BESA Chief Executive Officer David Frise said: “The built environment is responsible for more than 40 per cent of global emissions so we all need to step up to the challenge, but equally, we must be part of the conversation.”

The Association welcomed last week’s publication of the UK’s long-awaited Heat & Buildings Strategy, which it said offered some crucial pointers for the building engineering sector and was “a useful starting point for decarbonising heat”.

“This is an example of how detailed sector specific plans can work in tandem with the UK’s broader headline goals and is a model for how industries like ours can turn political vision into practical measures,” added Frise.

“Our responsibility as building services engineers is to work on the detail of delivering the vision that emerges from the Glasgow meeting. Political leaders can’t be expected to understand all of the technical details and without achievable plans, their vision will fail.”

BESA believes COP26 can be a catalyst for greater investment in built environment measures and create a moral context for sustainability including delivering the UK government’s ‘levelling up’ agenda.

However, it said national governments should consult industry bodies who can help them with the delivery of specific solutions and avoid creating regulation that leads to unforeseen consequences.

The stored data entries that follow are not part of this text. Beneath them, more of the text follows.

-- ==== Sys2Proof/Config.lean ====
section
/-!
DEFINITION. Sys2Proof/Config.lean: what an implementation or a platform fixes. The fixed numbers of the physical map are
definitions; the values that the spec leaves unspecified (93_implementation_defined.md) are constants with no body, so
that no proof can lean on one. The named parameters of 00_scope.md R8 that are plain data stand in
Sys2Proof/Machine/State.lean as Params.
-/

namespace Sys2Proof.Config

/-- First address of the processor dependent code region (R115). -/
def pdcBase : Nat := 0xF0000000

/-- First address of the I/O modules (R115). -/
def ioBase : Nat := 0xF1000000

/-- First physical address that 32 bits cannot name (R133). -/
def wordSpace : Nat := 0x100000000

/-- A 32-bit value the spec calls unspecified: `slot` tells the uses inside one step apart, `tick` is the step number
(U9 the result of DS, U14 the register of GATE, U15 the trap parameters shown as "-"). FREE VALUE (notes/assumptions/1.md). -/
opaque freeWord (slot tick : Nat) : Word

/-- A one-bit value the spec calls unspecified (U9: PSW.CB and PSW.V after DS). FREE VALUE (notes/assumptions/1.md). -/
opaque freeBit (slot tick : Nat) : Bool

/-- What a read or a fetch of `bytes` bytes at physical address `pa` in I/O space returns, after `n` earlier accesses to
I/O space (U19, D26). FREE VALUE (notes/assumptions/1.md). -/
opaque ioRead (n pa bytes : Nat) : Word

/-- EXT_INT (R8, R580): whether an enabled external interrupt is pending, given the step number and CR22. FREE VALUE
(notes/assumptions/1.md). -/
opaque extInt (tick : Nat) (eim : Word) : Bool

/-- Which TLB entries of the lossy TLB_MODEL (R140, U41) vanish before step `tick`: `instr` names the instruction TLB,
`vpn` the entry. FREE VALUE (notes/assumptions/1.md). -/
opaque tlbLoses (tick : Nat) (instr : Bool) (vpn : Nat) : Bool

/-- Whether an implementation drops the reservation before step `tick` (R283, U17). FREE VALUE (notes/assumptions/1.md). -/
opaque reservationLost (tick : Nat) : Bool

/-- The bytes that I/O agents write to memory before step `tick` (R175, R24). FREE VALUE (notes/assumptions/1.md). -/
opaque ioAgentWrites (tick : Nat) : List (Nat × Byte)

/-- One action of the cache hardware on the line that holds a physical address (R164). -/
inductive CacheAction where
  /-- Copy the line from memory into the instruction cache if it is absent there. -/
  | fillInstr (pa : Nat)
  /-- Copy the line from memory into the data cache, clean, if it is absent there. -/
  | fillData (pa : Nat)
  /-- Write a dirty data cache line to memory and mark it clean. -/
  | writeBack (pa : Nat)
  /-- Remove a clean line from the data cache. -/
  | dropData (pa : Nat)
  /-- Remove a line from the instruction cache. -/
  | dropInstr (pa : Nat)
deriving DecidableEq, Repr

/-- What the cache hardware does of its own accord before step `tick` (R164). FREE VALUE (notes/assumptions/1.md). -/
opaque cacheActions (tick : Nat) : List CacheAction

/-- One effect of a DIAG command besides its result in GR[r] (R480: "other effects", and flags that are implementation
dependent). The list of kinds covers every part of the state that an instruction can reach, but not the parameters and not
the instruction address, which R480 advances (notes/assumptions/11.md). -/
inductive DiagEffect where
  /-- Write a general register. -/
  | gr (r : GReg) (v : Word)
  /-- Write a segment register. -/
  | sr (n : BitVec 3) (v : SegId)
  /-- Write a control register. -/
  | cr (n : BitVec 5) (v : Word)
  /-- Write the sixteen status bits PSW-0<0..15>. -/
  | status (v : BitVec 16)
  /-- Write a byte of memory at a physical address, as a data write does. -/
  | mem (pa : Nat) (v : Byte)
  /-- Insert into the data (or instruction) TLB the translation of an ITLB argument word. -/
  | insertTlb (data : Bool) (seg : SegId) (ofs arg : Word)
  /-- Purge a translation from the data (or instruction) TLB. -/
  | purgeTlb (data : Bool) (seg : SegId) (ofs : Word)
  /-- Move a cache line, as the cache hardware does. -/
  | cache (act : CacheAction)
  /-- Purge a data cache line without writing it back. -/
  | purgeData (pa : Nat)
  /-- End the reservation. -/
  | endReservation
  /-- Write a word to a device in I/O space. -/
  | device (pa : Nat) (v : Word)
deriving DecidableEq, Repr

/-- DIAG_FN (R8, R480): the result in GR[r] of the DIAG command `info` on two arguments, and its other effects in order.
FREE VALUE (notes/assumptions/1.md). -/
opaque diagFn (info : BitVec 4) (a b : Word) : Word × List DiagEffect

/-- With visible caches, the step number up to which a data access before step `tick` sees the stores made through other
virtual addresses of the physical page it reads (R161, U37). FREE VALUE (notes/assumptions/1.md). -/
opaque aliasTime (tick : Nat) : Nat

end Sys2Proof.Config
end

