-- ==== Sys2Proof/Machine/Memory.lean ====
section
/-!
DEFINITION. Sys2Proof/Machine/Memory.lean: finite maps as lists of key and value pairs in canonical form, and physical
memory as such a map (20_memory.md R101, R115, R116). The TLBs (R140) and the caches (R161) are finite maps too.
-/

namespace Sys2Proof.Machine

/-! ## Finite maps -/

/-- The value a map holds for a key. -/
def mapFind {β : Type} (k : Nat) : List (Nat × β) → Option β
  | [] => none
  | (j, v) :: rest => if j = k then some v else mapFind k rest

/-- The map with the value of one key set; keys stay in rising order. -/
def mapSet {β : Type} (k : Nat) (v : β) : List (Nat × β) → List (Nat × β)
  | [] => [(k, v)]
  | (j, u) :: rest =>
    if k < j then (k, v) :: (j, u) :: rest
    else if k = j then (k, v) :: rest
    else (j, u) :: mapSet k v rest

/-- The map without a key. -/
def mapErase {β : Type} (k : Nat) : List (Nat × β) → List (Nat × β)
  | [] => []
  | (j, u) :: rest => if j = k then mapErase k rest else (j, u) :: mapErase k rest

/-- The canonical form of a map: keys strictly rising, so that equal maps are equal lists. -/
abbrev mapWf {β : Type} (l : List (Nat × β)) : Prop := (l.map Prod.fst).Pairwise (· < ·)

/-! ## Physical memory -/

/-- What a byte of memory that nothing has written reads as (notes/assumptions/4.md). -/
def memDefault : Byte := 0#8

/-- The byte at a physical address (R101: M[p]). -/
def memByte (mem : List Host.Cell) (a : Nat) : Byte := (mapFind a mem).getD memDefault

/-- Memory with one byte written; a byte equal to what an unlisted address reads as is not listed. -/
def memSetByte (mem : List Host.Cell) (a : Nat) (v : Byte) : List Host.Cell :=
  if v = memDefault then mapErase a mem else mapSet a v mem

/-- Memory with a list of bytes written from an address on. -/
def memSetBytes (mem : List Host.Cell) (a : Nat) : List Byte → List Host.Cell
  | [] => mem
  | v :: rest => memSetBytes (memSetByte mem a v) (a + 1) rest

/-- The canonical form of memory: addresses strictly rising, and no entry equal to what an unlisted address reads as. -/
abbrev Memory.wf (mem : List Host.Cell) : Prop := mapWf mem ∧ ∀ c ∈ mem, c.2 ≠ memDefault

/-! ## The physical address map -/

/-- What lies at a physical address. -/
inductive Region where
  /-- Installed memory, or the PDC region, which is treated as memory (R166). -/
  | memory
  /-- I/O modules: an access is an external event (R109). -/
  | io
  /-- Neither memory nor a device (R116, U20). -/
  | absent
deriving DecidableEq, Repr

/-- The region that holds all n bytes from a physical address on (R115, R116, R133). The manual leaves the shape of the memory
at or above 2^32 to the platform; DESIGN CHOICE: one block from 2^32 up to the parameter highMemTop
(notes/assumptions/21.md). -/
def regionOf (p : Params) (a n : Nat) : Region :=
  if a + n ≤ p.memTop ∧ a + n ≤ Config.pdcBase then .memory
  else if Config.pdcBase ≤ a ∧ a + n ≤ Config.ioBase then .memory
  else if Config.ioBase ≤ a ∧ a + n ≤ Config.wordSpace then .io
  else if Config.wordSpace ≤ a ∧ a + n ≤ p.highMemTop ∧ a < 2 ^ p.physAddrBits then .memory
  else .absent

/-! ## Caches -/

/-- The base address of the cache line that holds a physical address (R160). -/
def lineBase (p : Params) (a : Nat) : Nat := a / p.cacheLineBytes * p.cacheLineBytes

/-- The position of a physical address in its cache line (R160). -/
def lineIndex (p : Params) (a : Nat) : Nat := a % p.cacheLineBytes

/-- The bytes that memory holds in a line (R162, R164). -/
def lineFromMem (p : Params) (mem : List Host.Cell) (base : Nat) : List Byte :=
  (List.range p.cacheLineBytes).map fun i => memByte mem (base + i)

/-- The byte at a physical address as a data read sees it: from the data cache if its line is there, otherwise from
memory (R162); with transparent caches always from memory (R161). -/
def State.dataByte (s : State) (a : Nat) : Byte :=
  if s.params.cacheVisible then
    match mapFind (lineBase s.params a) s.dc with
    | some ln => ln.data.getD (lineIndex s.params a) memDefault
    | none => memByte s.mem a
  else memByte s.mem a

/-- The byte at a physical address as an instruction fetch sees it: from the instruction cache if its line is there,
otherwise from memory, never from the data cache (R163). -/
def State.fetchByte (s : State) (a : Nat) : Byte :=
  if s.params.cacheVisible then
    match mapFind (lineBase s.params a) s.ic with
    | some data => data.getD (lineIndex s.params a) memDefault
    | none => memByte s.mem a
  else memByte s.mem a

/-- The line of the data cache that holds a physical address, brought in from memory if it is absent (R162). -/
def State.dataLineFor (s : State) (a : Nat) : DataLine :=
  (mapFind (lineBase s.params a) s.dc).getD
    { data := lineFromMem s.params s.mem (lineBase s.params a), dirty := false }

/-- A data write of one byte: into the data cache, marking the line dirty (R162); with transparent caches into memory
(R161). -/
def State.setDataByte (s : State) (a : Nat) (v : Byte) : State :=
  if s.params.cacheVisible then
    let line : DataLine := { data := (s.dataLineFor a).data.set (lineIndex s.params a) v, dirty := true }
    { s with dc := mapSet (lineBase s.params a) line s.dc }
  else { s with mem := memSetByte s.mem a v }

/-- Write the data cache line of a physical address to memory if it is there and dirty, and mark it clean (R164, R165). -/
def State.writeBackLine (s : State) (a : Nat) : State :=
  match mapFind (lineBase s.params a) s.dc with
  | some ln =>
    if ln.dirty then
      { s with
        mem := memSetBytes s.mem (lineBase s.params a) ln.data
        dc := mapSet (lineBase s.params a) { ln with dirty := false } s.dc }
    else s
  | none => s

/-- Remove the data cache line of a physical address without writing it back (R165). -/
def State.purgeDataLine (s : State) (a : Nat) : State := { s with dc := mapErase (lineBase s.params a) s.dc }

/-- Remove the instruction cache line of a physical address (R165). -/
def State.purgeInstrLine (s : State) (a : Nat) : State := { s with ic := mapErase (lineBase s.params a) s.ic }

/-- One action of the cache hardware (R164). It copies in only absent lines of memory, drops only clean lines and writes
back only dirty ones. -/
def State.cacheAction (s : State) : Config.CacheAction → State
  | .fillInstr a =>
    if regionOf s.params (lineBase s.params a) s.params.cacheLineBytes = .memory ∧
        mapFind (lineBase s.params a) s.ic = none then
      { s with ic := mapSet (lineBase s.params a) (lineFromMem s.params s.mem (lineBase s.params a)) s.ic }
    else s
  | .fillData a =>
    if regionOf s.params (lineBase s.params a) s.params.cacheLineBytes = .memory ∧
        mapFind (lineBase s.params a) s.dc = none then
      let line : DataLine := { data := lineFromMem s.params s.mem (lineBase s.params a), dirty := false }
      { s with dc := mapSet (lineBase s.params a) line s.dc }
    else s
  | .writeBack a => s.writeBackLine a
  | .dropData a =>
    match mapFind (lineBase s.params a) s.dc with
    | some ln => if ln.dirty then s else s.purgeDataLine a
    | none => s
  | .dropInstr a => s.purgeInstrLine a

/-- A sequence of actions of the cache hardware, in order (R164). -/
def State.runCacheActions (s : State) : List Config.CacheAction → State
  | [] => s
  | act :: rest => (s.cacheAction act).runCacheActions rest

end Sys2Proof.Machine
end

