/-- LDPA and PRB: LDPA gives the offset where data is not translated, otherwise the low 32 bits of the physical
address of the data TLB entry. PRB looks the entry up whatever PSW.D, and gives 1 iff the access is allowed at the
level asked for and the protection identifier check passes; in a bypassed segment 1. Without an entry both take trap
13. Rests on the spec's own decisions D33 (R460), D32 (R462), D9 (R551), D21 (R552), D41 (R568). -/
def Obligations.QueryTranslation : Prop :=
  (∀ (s : State) (r : GReg) (seg : BitVec 2) (a b : GReg) (x : Word) (sid : SegId), s.psw.x = 0#1 →
    x = s.readGr b + s.readGr a → SegmentOf s seg x sid →
    (s.psw.d = false ∨ s.bypassed sid = true →
      ∃ t, exec (.ldpa r seg a b) s = .next t ∧ RegisterResult r x s.psw.next s t) ∧
    (∀ e, s.psw.d = true → s.bypassed sid = false → tlbFind s.dtlb sid x = some e →
      ∃ t, exec (.ldpa r seg a b) s = .next t ∧
        RegisterResult r (BitVec.ofNat 32 (e.ppn.toNat * 2 ^ 14 + x.toNat % 2 ^ 14)) s.psw.next s t) ∧
    (s.psw.d = true → s.bypassed sid = false → tlbFind s.dtlb sid x = none →
      ∃ t, exec (.ldpa r seg a b) s = .next t ∧ Trapped nonAccessDataTlbMiss s t)) ∧
  (∀ (s : State) (r : GReg) (w i : Bool) (seg : BitVec 2) (a b : GReg) (sid : SegId) (pl : Level),
    SegmentOf s seg (s.readGr b) sid → pl.toNat = (if i then a.toNat % 2 else (s.readGr a).toNat % 2) →
    (s.bypassed sid = true →
      ∃ t, exec (.prb r w i seg a b) s = .next t ∧ RegisterResult r 1#32 s.psw.next s t) ∧
    (∀ e, s.bypassed sid = false → tlbFind s.dtlb sid (s.readGr b) = some e →
      ∃ t v, exec (.prb r w i seg a b) s = .next t ∧ RegisterResult r v s.psw.next s t ∧ (v = 1#32 ∨ v = 0#32) ∧
        (v = 1#32 ↔ (if w then e.writeAllowed pl else e.readAllowed pl) = true ∧
          ¬ (s.psw.p = true ∧ e.p = true ∧ NoPidMatches s sid))) ∧
    (s.bypassed sid = false → tlbFind s.dtlb sid (s.readGr b) = none →
      ∃ t, exec (.prb r w i seg a b) s = .next t ∧ Trapped nonAccessDataTlbMiss s t))

/-- ITLB and PTLB in privileged mode: after ITLB a look-up of the page in the TLB addressed finds the entry of the
argument word, after PTLB it finds none; every other page of that TLB and the other TLB are as before. PTLB updates
its base if M is set. The model's choices in it: notes/assumptions 7. -/
def Obligations.EditTranslations : Prop :=
  (∀ (s : State) (r : GReg) (tf : Bool) (a : BitVec 3) (b : GReg), s.psw.x = 0#1 →
    ∃ t, exec (.itlb r tf a b) s = .next t ∧ SameGrExcept [] s t ∧ t.psw = s.psw.next ∧
      t.reservation = s.reservation ∧ SameSystem s { t with itlb := s.itlb, dtlb := s.dtlb } ∧
      (if tf then t.itlb else t.dtlb) = (if tf then s.itlb else s.dtlb) ∧
      ∀ (seg : SegId) (x : Word), tlbFind (if tf then t.dtlb else t.itlb) seg x =
        if seg = s.readSr a ∧ x.toNat / 2 ^ 14 = (s.readGr b).toNat / 2 ^ 14 then some (TlbEntry.ofArgument (s.readGr r))
        else tlbFind (if tf then s.dtlb else s.itlb) seg x) ∧
  (∀ (s : State) (tf m : Bool) (seg : BitVec 2) (a b : GReg) (ea : Word) (sid : SegId), s.psw.x = 0#1 →
    AccessOffset s m b (s.readGr a) ea → SegmentOf s seg ea sid →
    ∃ t, exec (.ptlb tf m seg a b) s = .next t ∧ BaseResult m b (s.readGr b + s.readGr a) s t ∧ t.psw = s.psw.next ∧
      t.reservation = s.reservation ∧ SameSystem s { t with itlb := s.itlb, dtlb := s.dtlb } ∧
      (if tf then t.itlb else t.dtlb) = (if tf then s.itlb else s.dtlb) ∧
      ∀ (sg : SegId) (x : Word), tlbFind (if tf then t.dtlb else t.itlb) sg x =
        if sg = sid ∧ x.toNat / 2 ^ 14 = ea.toNat / 2 ^ 14 then none
        else tlbFind (if tf then s.dtlb else s.itlb) sg x)

/-- PCA in privileged mode, with its address translated through the TLB of the cache addressed: the line leaves that
cache and every other line stays; the other cache is as before. With T = 1 and F = 1 a dirty line's bytes are written
to memory first, and (in states that meet the invariant) every other byte is as before; with F = 0, T = 0 or a line
that is absent or clean all of memory is as before. With transparent caches no byte and no cache changes. The base is
updated if M is set. Without a translation, trap 13 or 10. Rests on the spec's own decisions D25 (R161), D45 (R474),
D9 (R551), D21 (R552), D37 (R565), D41 (R568). The model's choices in it: notes/assumptions 8. -/
def Obligations.PurgeCacheLine : Prop :=
  ∀ (s : State) (tf m : Bool) (seg : BitVec 2) (f : Bool) (a b : GReg) (ea : Word) (sid : SegId),
    s.psw.x = 0#1 → AccessOffset s m b (s.readGr a) ea → SegmentOf s seg ea sid →
    (∀ (pa : PAddr) (base : Nat),
      (((if tf then s.psw.d else s.psw.c) = false ∨ s.bypassed sid = true) ∧ pa = ea.setWidth 34 ∨
        ((if tf then s.psw.d else s.psw.c) = true ∧ s.bypassed sid = false ∧
          ∃ e, tlbFind (if tf then s.dtlb else s.itlb) sid ea = some e ∧ pa = e.ppn ++ ea.extractLsb' 0 14)) →
      base = lineBase s.params pa.toNat →
      ∃ t, exec (.pca tf m seg f a b) s = .next t ∧ BaseResult m b (s.readGr b + s.readGr a) s t ∧
        t.psw = s.psw.next ∧ t.reservation = s.reservation ∧
        SameSystem s { t with ic := s.ic, dc := s.dc, mem := s.mem } ∧
        (s.params.cacheVisible = false → t.mem = s.mem ∧ t.dc = s.dc ∧ t.ic = s.ic) ∧
        (s.params.cacheVisible = true → tf = true →
          t.ic = s.ic ∧ (∀ k, mapFind k t.dc = if k = base then none else mapFind k s.dc) ∧
          (Inv s → ∀ x, lineBase s.params x ≠ base → t.dataByte x = s.dataByte x) ∧
          (f = false → t.mem = s.mem) ∧
          ((∀ ln, mapFind base s.dc = some ln → ln.dirty = false) → t.mem = s.mem) ∧
          (f = true → Inv s → ∀ ln, mapFind base s.dc = some ln → ln.dirty = true → ∀ x,
            memByte t.mem x =
              if lineBase s.params x = base then ln.data.getD (x - base) memDefault else memByte s.mem x)) ∧
        (s.params.cacheVisible = true → tf = false →
          (∀ k, mapFind k t.ic = if k = base then none else mapFind k s.ic) ∧ t.dc = s.dc ∧ t.mem = s.mem)) ∧
    ((if tf then s.psw.d else s.psw.c) = true → s.bypassed sid = false →
      tlbFind (if tf then s.dtlb else s.itlb) sid ea = none →
      ∃ t, exec (.pca tf m seg f a b) s = .next t ∧
        Trapped (if tf then nonAccessDataTlbMiss else nonAccessInstructionTlbMiss) s t)

/-- RFI in privileged mode: PSW-0 becomes CR17 and PSW-1 becomes CR18 with its two low bits cleared; the reservation
ends; no general, segment or control register, no translation and no byte of memory changes. Rests on the spec's own
decisions D3 (R42), D23 (R283). -/
def Obligations.ReturnFromTrap : Prop :=
  ∀ s : State, s.psw.x = 0#1 →
    ∃ t, exec .rfi s = .next t ∧ t.psw.word0 = s.readCr 17#5 ∧
      t.psw.ofs = BitVec.ofNat 32 ((s.readCr 18#5).toNat / 4 * 4) ∧
      t.reservation = none ∧ t.gr = s.gr ∧ SameSystem s t
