@[simp] theorem State.diagStore_gr : (s.diagStore a v).gr = s.gr := by unfold State.diagStore; split <;> simp
@[simp] theorem State.diagStore_sr : (s.diagStore a v).sr = s.sr := by unfold State.diagStore; split <;> simp
@[simp] theorem State.diagStore_cr : (s.diagStore a v).cr = s.cr := by unfold State.diagStore; split <;> simp
@[simp] theorem State.diagStore_psw : (s.diagStore a v).psw = s.psw := by unfold State.diagStore; split <;> simp
@[simp] theorem State.diagStore_itlb : (s.diagStore a v).itlb = s.itlb := by unfold State.diagStore; split <;> simp
@[simp] theorem State.diagStore_dtlb : (s.diagStore a v).dtlb = s.dtlb := by unfold State.diagStore; split <;> simp
@[simp] theorem State.diagStore_ic : (s.diagStore a v).ic = s.ic := by unfold State.diagStore; split <;> simp
@[simp] theorem State.diagStore_history : (s.diagStore a v).history = s.history := by unfold State.diagStore; split <;> simp
@[simp] theorem State.diagStore_io : (s.diagStore a v).io = s.io := by unfold State.diagStore; split <;> simp
@[simp] theorem State.diagStore_tick : (s.diagStore a v).tick = s.tick := by unfold State.diagStore; split <;> simp
@[simp] theorem State.diagStore_params : (s.diagStore a v).params = s.params := by unfold State.diagStore; split <;> simp

end diagStore

section purgeCache
variable (s : State) (t f : Bool) (a : Nat)

@[simp] theorem State.purgeCache_gr : (s.purgeCache t f a).gr = s.gr := by unfold State.purgeCache; split <;> [skip; split <;> [skip; split]] <;> simp
@[simp] theorem State.purgeCache_sr : (s.purgeCache t f a).sr = s.sr := by unfold State.purgeCache; split <;> [skip; split <;> [skip; split]] <;> simp
@[simp] theorem State.purgeCache_cr : (s.purgeCache t f a).cr = s.cr := by unfold State.purgeCache; split <;> [skip; split <;> [skip; split]] <;> simp
@[simp] theorem State.purgeCache_psw : (s.purgeCache t f a).psw = s.psw := by unfold State.purgeCache; split <;> [skip; split <;> [skip; split]] <;> simp
@[simp] theorem State.purgeCache_reservation : (s.purgeCache t f a).reservation = s.reservation := by unfold State.purgeCache; split <;> [skip; split <;> [skip; split]] <;> simp
@[simp] theorem State.purgeCache_itlb : (s.purgeCache t f a).itlb = s.itlb := by unfold State.purgeCache; split <;> [skip; split <;> [skip; split]] <;> simp
@[simp] theorem State.purgeCache_dtlb : (s.purgeCache t f a).dtlb = s.dtlb := by unfold State.purgeCache; split <;> [skip; split <;> [skip; split]] <;> simp
@[simp] theorem State.purgeCache_history : (s.purgeCache t f a).history = s.history := by unfold State.purgeCache; split <;> [skip; split <;> [skip; split]] <;> simp
@[simp] theorem State.purgeCache_io : (s.purgeCache t f a).io = s.io := by unfold State.purgeCache; split <;> [skip; split <;> [skip; split]] <;> simp
@[simp] theorem State.purgeCache_tick : (s.purgeCache t f a).tick = s.tick := by unfold State.purgeCache; split <;> [skip; split <;> [skip; split]] <;> simp
@[simp] theorem State.purgeCache_params : (s.purgeCache t f a).params = s.params := by unfold State.purgeCache; split <;> [skip; split <;> [skip; split]] <;> simp

end purgeCache

section cacheAction
variable (s : State) (x : Config.CacheAction)

@[simp] theorem State.cacheAction_gr : (s.cacheAction x).gr = s.gr := by
  cases x <;> simp only [State.cacheAction] <;> (try split) <;> (try split) <;> simp
@[simp] theorem State.cacheAction_sr : (s.cacheAction x).sr = s.sr := by
  cases x <;> simp only [State.cacheAction] <;> (try split) <;> (try split) <;> simp
@[simp] theorem State.cacheAction_cr : (s.cacheAction x).cr = s.cr := by
  cases x <;> simp only [State.cacheAction] <;> (try split) <;> (try split) <;> simp
@[simp] theorem State.cacheAction_psw : (s.cacheAction x).psw = s.psw := by
  cases x <;> simp only [State.cacheAction] <;> (try split) <;> (try split) <;> simp
@[simp] theorem State.cacheAction_reservation : (s.cacheAction x).reservation = s.reservation := by
  cases x <;> simp only [State.cacheAction] <;> (try split) <;> (try split) <;> simp
@[simp] theorem State.cacheAction_itlb : (s.cacheAction x).itlb = s.itlb := by
  cases x <;> simp only [State.cacheAction] <;> (try split) <;> (try split) <;> simp
@[simp] theorem State.cacheAction_dtlb : (s.cacheAction x).dtlb = s.dtlb := by
  cases x <;> simp only [State.cacheAction] <;> (try split) <;> (try split) <;> simp
@[simp] theorem State.cacheAction_history : (s.cacheAction x).history = s.history := by
  cases x <;> simp only [State.cacheAction] <;> (try split) <;> (try split) <;> simp
@[simp] theorem State.cacheAction_io : (s.cacheAction x).io = s.io := by
  cases x <;> simp only [State.cacheAction] <;> (try split) <;> (try split) <;> simp
@[simp] theorem State.cacheAction_tick : (s.cacheAction x).tick = s.tick := by
  cases x <;> simp only [State.cacheAction] <;> (try split) <;> (try split) <;> simp
@[simp] theorem State.cacheAction_params : (s.cacheAction x).params = s.params := by
  cases x <;> simp only [State.cacheAction] <;> (try split) <;> (try split) <;> simp

end cacheAction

It cited the example of increasing building insulation to improve energy efficiency without also promoting additional ventilation to avoid consequential problems with indoor air quality.

As well as promoting low carbon heating, ventilation and cooling technologies, the BESA manifesto also urges national regulators to focus on the full lifecycle of buildings to ensure systems are well maintained and operated. It also stresses the importance of commissioning so that buildings are set up properly to achieve their carbon reducing potential.

The manifesto stresses the need for greater investment in ‘green skills’ both through attracting new talent into the sector and upskilling existing workers and points out that achieving successful carbon mitigation strategies depends on a whole supply chain so deeper collaboration is needed.

“The built environment is both a major source of rising carbon emissions and an enabler to achieving wider sustainability goals – and governments need to acknowledge that by giving due attention to our problems and solutions,” said Frise.

“Improving the existing building stock is the key to unlocking low carbon opportunities while simultaneously improving social fairness. This is not just about business and backing the right technical horses. It is also about people – their skills and prospects – so we need a national plan of promoting engineering careers as a whole and building engineering in particular to emerge after Glasgow.”